In a further advantageous embodiment of the invention, the at least one battery cell is designed as an air battery cell, to which in particular the air introduced into the housing by means of the air supply device can be supplied as an oxidizer, and/or the at least one battery cell is designed as a solid-state battery cell. There are also solid-state battery cells that represent air battery cells at the same time. For both battery cell types, it is very advantageous to provide a controllable air supply device, by means of which the air mass flow can be adjusted depending on the state of the battery cells.
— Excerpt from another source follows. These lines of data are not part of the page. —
-- ==== Sys2Proof/Decode.lean ====
section
/-! DEFINITION. Decoding and encoding: command words (30_encoding.md R90, R91) and stream headers (R95, R98), with the
VarInt function both use (40_varint.md R110). -/
namespace Sys2Proof

/-! ### VarInt -/

/-- The loop of `VarInt(n)` (40_varint.md R110). `n & 0x7F` is `n % 128`, `n >> 7` is `n / 128` (00_scope.md R11), and
`b | 0x80` is `b + 128` for `b < 128`. The fuel is never used up: `n` strictly decreases until it is 0. -/
def varIntLoop : Nat → Nat → List Byte
  | 0, n => [BitVec.ofNat 8 (n % 128)]
  | fuel + 1, n =>
    if n / 128 = 0 then [BitVec.ofNat 8 (n % 128)]
    else BitVec.ofNat 8 (n % 128 + 128) :: varIntLoop fuel (n / 128)

/-- `VarInt(n)` (40_varint.md R110). -/
def varInt (n : Nat) : List Byte := varIntLoop n n

/-- Reads the VarInt at the front of a byte sequence (30_encoding.md R98): the integer and the bytes after it; `none` if
no byte has bit 7 clear. A redundant last group is read as the integer it spells (log entry 16). -/
def readVarInt : List Byte → Option (Nat × List Byte)
  | [] => none
  | b :: bs =>
    if b.toNat < 128 then some (b.toNat, bs)
    else
      match readVarInt bs with
      | none => none
      | some (n, rest) => some (b.toNat - 128 + 128 * n, rest)

/-! ### Bytes of a command word -/

/-- The little-endian word of four bytes (20_memory.md R66). -/
def wordOfBytes (b0 b1 b2 b3 : Byte) : Word := b3 ++ b2 ++ b1 ++ b0

/-- Byte `k` of a word, little-endian (20_memory.md R66). -/
def byteOfWord (w : Word) (k : Nat) : Byte := w.extractLsb' (8 * k) 8

/-- The four bytes of a word, the lowest first. -/
def bytesOfWord (w : Word) : List Byte := [byteOfWord w 0, byteOfWord w 1, byteOfWord w 2, byteOfWord w 3]

/-! ### Decoding -/

/-- The two spaces of encodings: the data of a CTRL write, and the elements of the output stream (30_encoding.md, head). -/
inductive Space where
  | command
  | stream
  deriving DecidableEq, Repr

/-- Why bytes are no instruction. -/
inductive DecodeError where
  /-- Fewer than the four bytes of a command word (30_encoding.md R90). -/
  | truncatedCommand
  /-- No byte of the header has bit 7 clear (30_encoding.md R99). -/
  | unterminatedHeader
  deriving DecidableEq, Repr

/-- The command word's instruction: START in bit 8, OP in bits [2:0], every other bit ignored (30_encoding.md R90, R91). -/
def decodeCommand (d : Word) : Instr :=
  let op : BitVec 3 := d.extractLsb' 0 3
  if d.getLsbD 8 then
    if op = 0 then .varint
    else if op = 1 then .run
    else if op = 2 then .bitpack
    else if op = 3 then .hybrid
    else if op = 4 then .reservedOp4
    else if op = 5 then .reservedOp5
    else if op = 6 then .reservedOp6
    else .reservedOp7
  else .setOp op

/-- The block a header integer `h` announces: kind `h & 1`, operand `h >> 1` (30_encoding.md R95). -/
def Instr.ofHeader (h : Nat) : Instr :=
  if h % 2 = 0 then .runBlock (h / 2) else .litBlock (h / 2)

/-- Decodes the instruction at the front of a byte sequence, total on any bytes; answers it with the bytes after it.
For a block these are its payload, whose length needs `bit_width` (30_encoding.md R99). -/
def decode (sp : Space) (bs : List Byte) : Except DecodeError (Instr × List Byte) :=
  match sp with
  | .command =>
    match bs with
    | b0 :: b1 :: b2 :: b3 :: rest => .ok (decodeCommand (wordOfBytes b0 b1 b2 b3), rest)
    | _ => .error .truncatedCommand
  | .stream =>
    match readVarInt bs with
    | none => .error .unterminatedHeader
    | some (h, rest) => .ok (Instr.ofHeader h, rest)

/-! ### Encoding -/

/-- The space an instruction is encoded in. -/
def Instr.space : Instr → Space
  | .runBlock _ => .stream
  | .litBlock _ => .stream
  | .varint => .command
  | .run => .command
  | .bitpack => .command
  | .hybrid => .command
  | .reservedOp4 => .command
  | .reservedOp5 => .command
  | .reservedOp6 => .command
  | .reservedOp7 => .command
  | .setOp _ => .command

/-- The command word of OP and START with every ignored bit 0 (30_encoding.md R90). -/
def commandWord (op : BitVec 3) (start : Bool) : Word := op.setWidth 32 ||| (if start then 0x100 else 0)

/-- The bytes of an instruction: a command word's four (30_encoding.md R90, R91), or a block's header (R96, R97). -/
def encode : Instr → List Byte
  | .varint => bytesOfWord (commandWord 0 true)
  | .run => bytesOfWord (commandWord 1 true)
  | .bitpack => bytesOfWord (commandWord 2 true)
  | .hybrid => bytesOfWord (commandWord 3 true)
  | .reservedOp4 => bytesOfWord (commandWord 4 true)
  | .reservedOp5 => bytesOfWord (commandWord 5 true)
  | .reservedOp6 => bytesOfWord (commandWord 6 true)
  | .reservedOp7 => bytesOfWord (commandWord 7 true)
  | .setOp op => bytesOfWord (commandWord op false)
  | .runBlock c => varInt (2 * c)
  | .litBlock g => varInt (2 * g + 1)

/-- The instruction of an opcode-table row's bits `w`. A row of at most 8 bits is a stream element, known by its header's
first byte and followed by zero bytes; a wider row is a command word (log entry 7). -/
def decodeTableWord (nbits w : Nat) : Option Instr :=
  if nbits ≤ 8 then
    match decode .stream [BitVec.ofNat 8 w, 0, 0, 0, 0] with
    | .ok (i, _) => some i
    | .error _ => none
  else if nbits ≤ 32 then
    match decode .command (bytesOfWord (BitVec.ofNat 32 w)) with
    | .ok (i, _) => some i
    | .error _ => none
  else none

end Sys2Proof
end

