@[simp] theorem State.setInLen_op (v : Word) : (s.setInLen v).op = s.op := rfl
@[simp] theorem State.setInLen_bitWidth (v : Word) : (s.setInLen v).bitWidth = s.bitWidth := rfl
@[simp] theorem State.setInLen_inLen (v : Word) : (s.setInLen v).inLen = v := rfl
@[simp] theorem State.setInLen_arg (v : Word) : (s.setInLen v).arg = s.arg := rfl
@[simp] theorem State.setInLen_count (v : Word) : (s.setInLen v).count = s.count := rfl
@[simp] theorem State.setInLen_outLen (v : Word) : (s.setInLen v).outLen = s.outLen := rfl
@[simp] theorem State.setInLen_capIn (v : Word) : (s.setInLen v).capIn = s.capIn := rfl
@[simp] theorem State.setInLen_capOut (v : Word) : (s.setInLen v).capOut = s.capOut := rfl
@[simp] theorem State.setInLen_done (v : Word) : (s.setInLen v).done = s.done := rfl
@[simp] theorem State.setInLen_err (v : Word) : (s.setInLen v).err = s.err := rfl
@[simp] theorem State.setInLen_phase (v : Word) : (s.setInLen v).phase = s.phase := rfl
@[simp] theorem State.setInLen_mem (v : Word) : (s.setInLen v).mem = s.mem := rfl
@[simp] theorem State.setInLen_faults (v : Word) : (s.setInLen v).faults = s.faults := rfl
@[simp] theorem State.setInLen_draws (v : Word) : (s.setInLen v).draws = s.draws := rfl
@[simp] theorem State.setInLen_reply (v : Word) : (s.setInLen v).reply = s.reply := rfl
@[simp] theorem State.setInLen_pending (v : Word) : (s.setInLen v).pending = s.pending := rfl
@[simp] theorem State.setInLen_busy (v : Word) : (s.setInLen v).busy = s.busy := rfl

@[simp] theorem State.setArg_op (v : Word) : (s.setArg v).op = s.op := rfl
@[simp] theorem State.setArg_bitWidth (v : Word) : (s.setArg v).bitWidth = s.bitWidth := rfl
@[simp] theorem State.setArg_inLen (v : Word) : (s.setArg v).inLen = s.inLen := rfl
@[simp] theorem State.setArg_arg (v : Word) : (s.setArg v).arg = v := rfl
@[simp] theorem State.setArg_count (v : Word) : (s.setArg v).count = s.count := rfl
@[simp] theorem State.setArg_outLen (v : Word) : (s.setArg v).outLen = s.outLen := rfl
@[simp] theorem State.setArg_capIn (v : Word) : (s.setArg v).capIn = s.capIn := rfl
@[simp] theorem State.setArg_capOut (v : Word) : (s.setArg v).capOut = s.capOut := rfl
@[simp] theorem State.setArg_done (v : Word) : (s.setArg v).done = s.done := rfl
@[simp] theorem State.setArg_err (v : Word) : (s.setArg v).err = s.err := rfl
@[simp] theorem State.setArg_phase (v : Word) : (s.setArg v).phase = s.phase := rfl
@[simp] theorem State.setArg_mem (v : Word) : (s.setArg v).mem = s.mem := rfl
@[simp] theorem State.setArg_faults (v : Word) : (s.setArg v).faults = s.faults := rfl
@[simp] theorem State.setArg_draws (v : Word) : (s.setArg v).draws = s.draws := rfl
@[simp] theorem State.setArg_reply (v : Word) : (s.setArg v).reply = s.reply := rfl
@[simp] theorem State.setArg_pending (v : Word) : (s.setArg v).pending = s.pending := rfl
@[simp] theorem State.setArg_busy (v : Word) : (s.setArg v).busy = s.busy := rfl

@[simp] theorem State.setCount_op (v : Word) : (s.setCount v).op = s.op := rfl
@[simp] theorem State.setCount_bitWidth (v : Word) : (s.setCount v).bitWidth = s.bitWidth := rfl
@[simp] theorem State.setCount_inLen (v : Word) : (s.setCount v).inLen = s.inLen := rfl
@[simp] theorem State.setCount_arg (v : Word) : (s.setCount v).arg = s.arg := rfl
@[simp] theorem State.setCount_count (v : Word) : (s.setCount v).count = v := rfl
@[simp] theorem State.setCount_outLen (v : Word) : (s.setCount v).outLen = s.outLen := rfl
@[simp] theorem State.setCount_capIn (v : Word) : (s.setCount v).capIn = s.capIn := rfl
@[simp] theorem State.setCount_capOut (v : Word) : (s.setCount v).capOut = s.capOut := rfl
@[simp] theorem State.setCount_done (v : Word) : (s.setCount v).done = s.done := rfl
@[simp] theorem State.setCount_err (v : Word) : (s.setCount v).err = s.err := rfl
@[simp] theorem State.setCount_phase (v : Word) : (s.setCount v).phase = s.phase := rfl
@[simp] theorem State.setCount_mem (v : Word) : (s.setCount v).mem = s.mem := rfl
@[simp] theorem State.setCount_faults (v : Word) : (s.setCount v).faults = s.faults := rfl
@[simp] theorem State.setCount_draws (v : Word) : (s.setCount v).draws = s.draws := rfl
@[simp] theorem State.setCount_reply (v : Word) : (s.setCount v).reply = s.reply := rfl
@[simp] theorem State.setCount_pending (v : Word) : (s.setCount v).pending = s.pending := rfl
@[simp] theorem State.setCount_busy (v : Word) : (s.setCount v).busy = s.busy := rfl
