-- ==== Sys2Proof/Tests/Slice0.lean ====
section
/-! SUPPORT. The model's own tests, against spec/95_test_vectors.md and the encodings of spec/30_encoding.md, and a witness
for the hypotheses of each statement of Certificates/Slice0/Obligations.lean. -/
namespace Sys2Proof.Tests

open Sys2Proof.Machine

/-! ### WellFormed -/

theorem test_wf_run_count_zero : Instr.wellFormed (.runBlock 0) = false := by decide
theorem test_wf_run_count_large : Instr.wellFormed (.runBlock 4294967296) = false := by decide
theorem test_wf_lit_groups_zero : Instr.wellFormed (.litBlock 0) = false := by decide
theorem test_wf_lit_groups_large : Instr.wellFormed (.litBlock 2049) = false := by decide

/-! ### Decoding: words written out from 30_encoding.md R90, R91 (command words) and R95, R98 (headers) -/

theorem test_decode_varint : decode .command [0x00, 0x01, 0x00, 0x00] = .ok (.varint, []) := by rfl
theorem test_decode_run : decode .command [0x01, 0x01, 0x00, 0x00] = .ok (.run, []) := by rfl
theorem test_decode_bitpack : decode .command [0x02, 0x01, 0x00, 0x00] = .ok (.bitpack, []) := by rfl
theorem test_decode_hybrid : decode .command [0x03, 0x01, 0x00, 0x00] = .ok (.hybrid, []) := by rfl
theorem test_decode_reserved4 : decode .command [0x04, 0x01, 0x00, 0x00] = .ok (.reservedOp4, []) := by rfl
theorem test_decode_reserved5 : decode .command [0x05, 0x01, 0x00, 0x00] = .ok (.reservedOp5, []) := by rfl
theorem test_decode_reserved6 : decode .command [0x06, 0x01, 0x00, 0x00] = .ok (.reservedOp6, []) := by rfl
theorem test_decode_reserved7 : decode .command [0x07, 0x01, 0x00, 0x00] = .ok (.reservedOp7, []) := by rfl
/-- E-13: every ignored bit set, START = 0, OP = 3. -/
theorem test_decode_setOp : decode .command [0xFB, 0xFE, 0xFF, 0xFF] = .ok (.setOp 3, []) := by rfl
/-- R-12: the header of 64 values is `80 01`; its payload follows. -/
theorem test_decode_runBlock : decode .stream [0x80, 0x01, 0x03] = .ok (.runBlock 64, [0x03]) := by
  simp [decode, readVarInt, Instr.ofHeader]
/-- B-16: the header of 8 groups is 17. -/
theorem test_decode_litBlock : decode .stream [0x11, 0xFF] = .ok (.litBlock 8, [0xFF]) := by rfl
theorem test_decode_truncated : decode .command [0x00, 0x01, 0x00] = .error .truncatedCommand := by rfl
theorem test_decode_unterminated : decode .stream [0x80, 0xFF] = .error .unterminatedHeader := by rfl

/-! ### Small states -/

/-- The block with N_MAX = OUT_MAX = 16, as the programs of 95_test_vectors.md section 3 have it, right after reset. -/
def base : State := State.resetWith 16 16

/-- `WRIN k, v` for consecutive words from `k` on, as memory. -/
def inputs : Nat → List Word → Memory → Memory
  | _, [], m => m
  | k, v :: vs, m => inputs (k + 1) vs (Memory.writeBytes m (inAddr k) (bytesOfWord v))

/-- `base` with the inputs loaded, IN_LEN and BIT_WIDTH set. -/
def loaded (bw : Word) (vs : List Word) : State :=
  { base with mem := inputs 0 vs [], inLen := BitVec.ofNat 32 vs.length, bitWidth := bw }

/-- The next state of an outcome. -/
def nextOf : Host.Outcome State Fault Refusal → Option State
  | .next s => some s
  | .fault _ => none
  | .refused _ => none

/-- The stop of an outcome. -/
def faultOf : Host.Outcome State Fault Refusal → Option Fault
  | .next _ => none
  | .fault f => some f
  | .refused _ => none
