-- ==== Sys2Proof/Machine/Format.lean ====
section
/-! DEFINITION. The digit count and formatting commands (spec/42_scalar_format.md R175, R176, R178;
spec/43_sign_adapter.md R206 to R208). -/

namespace Sys2Proof.Machine

/-- DCNT.U (R175). -/
def execDcntU (w : Width) (s : State) : Host.Outcome State Fault Refusal :=
  settle (runDcnt (unsignedOperand w s) s)

/-- DCNT.S (R206). -/
def execDcntS (w : Width) (s : State) : Host.Outcome State Fault Refusal :=
  settle (runDcnt (signedOperand w s) s)

/-- FMT.U (R176). -/
def execFmtU (w : Width) (s : State) : Host.Outcome State Fault Refusal :=
  settle (runFmt (unsignedOperand w s) s)

/-- FMT.S (R207). -/
def execFmtS (w : Width) (s : State) : Host.Outcome State Fault Refusal :=
  settle (runFmt (signedOperand w s) s)

/-- FMTA.U (R178). -/
def execFmtaU (w : Width) (s : State) : Host.Outcome State Fault Refusal :=
  settle (runFmta (unsignedOperand w s) s)

/-- FMTA.S (R208). -/
def execFmtaS (w : Width) (s : State) : Host.Outcome State Fault Refusal :=
  settle (runFmta (signedOperand w s) s)

end Sys2Proof.Machine
end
The total energy content of a battery in the battery arrangement, in particular of a high-voltage battery, can be increased enormously precisely through these two battery cell types, in particular given a specific installation space.
Furthermore, it is very advantageous if, as is provided according to a further advantageous embodiment of the invention, the air supply device has a cleaning device which is designed to clean the air before it is fed to the housing, and in particular to free it of electrically conductive particles. The cleaning device can have a separating unit, for example, by means of which particles, dirt, in particular electrically conductive particles, or the like can be separated from the air. Such a separating device can, for example, have a corresponding filter or the like. This advantageously prevents dirt or electrically conductive particles from getting into the interior of the housing. This reduces the risk of short circuits, especially since the supplied air is used to operate the battery cells and, for example, can also come into direct contact with the battery cells or the interior of the battery cells in order to act as an oxidizer or activator.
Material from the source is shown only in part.